──────── DATA SUPPLIED

/-- The selectors above 5 are reserved (R150). -/
theorem State.sysValue_reserved (s : State) (key : Nat) {sel : Nat} (h : 5 < sel) : s.sysValue key sel = none := by
  unfold State.sysValue
  split <;> first | omega | rfl

/-- A taken branch: its group ends at the target, where an instruction begins there (R136, R139). -/
def branchTaken (s : State) (st : StrandRef) (w : Word0) : State :=
  if s.codeMark st.core.val (w.f 14 0) then s.setStrand st.key { (s.strand st.key).past 1 with pc := BitVec.ofNat 15 (w.f 14 0) }
  else s.strandFault st.key (s.strand st.key).pc.toNat 0x02 []

/-- The row of a branch whose operands may be read. -/
theorem exec_branchOp {cond : W64 → W64 → Bool} {taken : Prop} [Decidable taken] (hready : Ready s st) (hread : CanRead s st reads)
    (htag : TagRoom s st w) (hrow : exec i s = runRow st (branchOp w reads cond) s)
    (hcond : cond ((s.strand st.key).x w.b) ((s.strand st.key).x w.c) = true ↔ taken) :
    exec i s = .next (if taken then branchTaken s st w else Passes s st) := by
  rw [hrow, runRow_of_ready hready, branchOp]
  simp only [blocked_of_canRead hread, tagFull_of_room htag, Bool.or_self, Bool.false_eq_true, if_false, StrandRef.coreOf_key, hcond]
  by_cases htaken : taken
  · rw [if_pos htaken, if_pos htaken, branchTaken]
    split <;> rfl
  · rw [if_neg htaken, if_neg htaken, State.goOn, Passes]

/-- Settles O9: each scalar row is one shape with its own value, each branch row one shape with its own condition. -/
theorem scalarAndBranchResults : Obligations.ScalarAndBranchResults := by
  unfold Obligations.ScalarAndBranchResults
  refine ⟨fun s st w hready hread htag => ?_, fun s st w w1 hready htag => ?_, fun s st w hready htag => ?_⟩
  · refine ⟨?add, ?sub, ?and, ?or, ?xor, ?shl, ?shr, ?sra, ?mul, ?mins, ?maxs, ?slt, ?sltu⟩
    case shl | shr | sra => exact exec_scalarOp hready hread htag rfl (by simp only [shiftBy_eq])
    case mul => exact exec_scalarOp hready hread htag rfl (by rw [BitVec.ofNat_mul, BitVec.ofNat_toNat, BitVec.ofNat_toNat, BitVec.setWidth_eq, BitVec.setWidth_eq])
    case mins | maxs | slt => exact exec_scalarOp hready hread htag rfl (by simp only [BitVec.slt_iff_toInt_lt])
    case sltu => exact exec_scalarOp hready hread htag rfl (by simp only [BitVec.ult_iff_toNat_lt])
    all_goals exact exec_scalarOp hready hread htag rfl rfl
  · refine ⟨exec_li64 w1 hready htag, exec_scalarOp hready (List.forall_mem_nil _) htag rfl rfl, fun h => ?_, fun h => ?_, fun h => ?_, fun h => ?_,
      fun h => ?_, fun h => ?_, fun h => exec_sysrd_of_none hready (s.sysValue_reserved _ h)⟩
    all_goals
      refine exec_sysrd_of_some hready htag ?_
      simp only [h, State.sysValue, StrandRef.coreOf_key, StrandRef.ctxOf_key]
  · refine ⟨?jmp, fun hread => ?beqz, fun hread => ?bnez, fun hread => ?blt⟩
    case jmp => exact exec_branchOp (taken := True) hready (List.forall_mem_nil _) htag rfl (iff_of_true rfl trivial)
    case beqz => exact exec_branchOp hready hread htag rfl beq_iff_eq
    case bnez =>
      have hrow := exec_branchOp (i := .bnez st w) (taken := (s.strand st.key).x w.b ≠ 0) hready hread htag rfl bne_iff_ne
      rwa [ite_not] at hrow
    case blt => exact exec_branchOp hready hread htag rfl BitVec.slt_iff_toInt_lt

end Sys2Proof.Machine
end

section
/-! What leaves a core's BERTH_TABLE_BASE alone (R172): the registers that counting, recording, raising and tracing write lie apart from it. -/

namespace Sys2Proof.Machine

open Sys2Proof

variable {s t : State} {core o : Nat}

/-- No core's BERTH_TABLE_BASE lies at the offset. -/
def OffBerthTables (o : Nat) : Prop := ∀ core : Fin 128, (Reg.berthTableBase core).offset ≠ o

/-- The registers of the cores begin at 0x100000. -/
theorem offBerthTables_of_lt (h : o < 0x100000) : OffBerthTables o := by
  intro core
  simp only [Reg.offset]
  omega

theorem offBerthTables_padHome (c : Nat) : OffBerthTables (padHome c).1.offset ∧ OffBerthTables (padHome c).2.1.offset := by
  constructor <;> intro core <;> simp only [padHome, Reg.offset] <;> omega

theorem offBerthTables_sliceHome (sl : Nat) : OffBerthTables (sliceHome sl).1.offset ∧ OffBerthTables (sliceHome sl).2.1.offset := by
  constructor <;> intro core <;> simp only [sliceHome, Reg.offset] <;> omega

/-- A code word's cause and count registers are those of a pad or of a slice (R216). -/
theorem State.rowHome_cases {a : Nat} {home : Reg × Reg × Nat × Nat} (h : s.rowHome a = some home) :
    (∃ c, home = padHome c) ∨ ∃ sl, home = sliceHome sl := by
  unfold State.rowHome at h
  split at h
  · exact .inl ⟨_, (Option.some.inj h).symm⟩
  · exact .inr ⟨_, (Option.some.inj h).symm⟩
  · split at h
    · exact .inl ⟨_, (Option.some.inj h).symm⟩
    · split at h
      · exact .inl ⟨_, (Option.some.inj h).symm⟩
      · split at h
        · exact .inr ⟨_, (Option.some.inj h).symm⟩
        · exact nomatch h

────────────────

◆ **WORK TASK**: Your answer must be the lines from the first line of the records through the line containing "rw [hrow, runRow_of_ready hready, branchOp]", copied exactly.

◆ **EXERCISE OUTPUT**:
/-- The selectors above 5 are reserved (R150). -/
theorem State.sysValue_reserved (s : State) (key : Nat) {sel : Nat} (h : 5 < sel) : s.sysValue key sel = none := by
  unfold State.sysValue
  split <;> first | omega | rfl

/-- A taken branch: its group ends at the target, where an instruction begins there (R136, R139). -/
def branchTaken (s : State) (st : StrandRef) (w : Word0) : State :=
  if s.codeMark st.core.val (w.f 14 0) then s.setStrand st.key { (s.strand st.key).past 1 with pc := BitVec.ofNat 15 (w.f 14 0) }
  else s.strandFault st.key (s.strand st.key).pc.toNat 0x02 []

/-- The row of a branch whose operands may be read. -/
theorem exec_branchOp {cond : W64 → W64 → Bool} {taken : Prop} [Decidable taken] (hready : Ready s st) (hread : CanRead s st reads)
    (htag : TagRoom s st w) (hrow : exec i s = runRow st (branchOp w reads cond) s)
    (hcond : cond ((s.strand st.key).x w.b) ((s.strand st.key).x w.c) = true ↔ taken) :
    exec i s = .next (if taken then branchTaken s st w else Passes s st) := by
  rw [hrow, runRow_of_ready hready, branchOp]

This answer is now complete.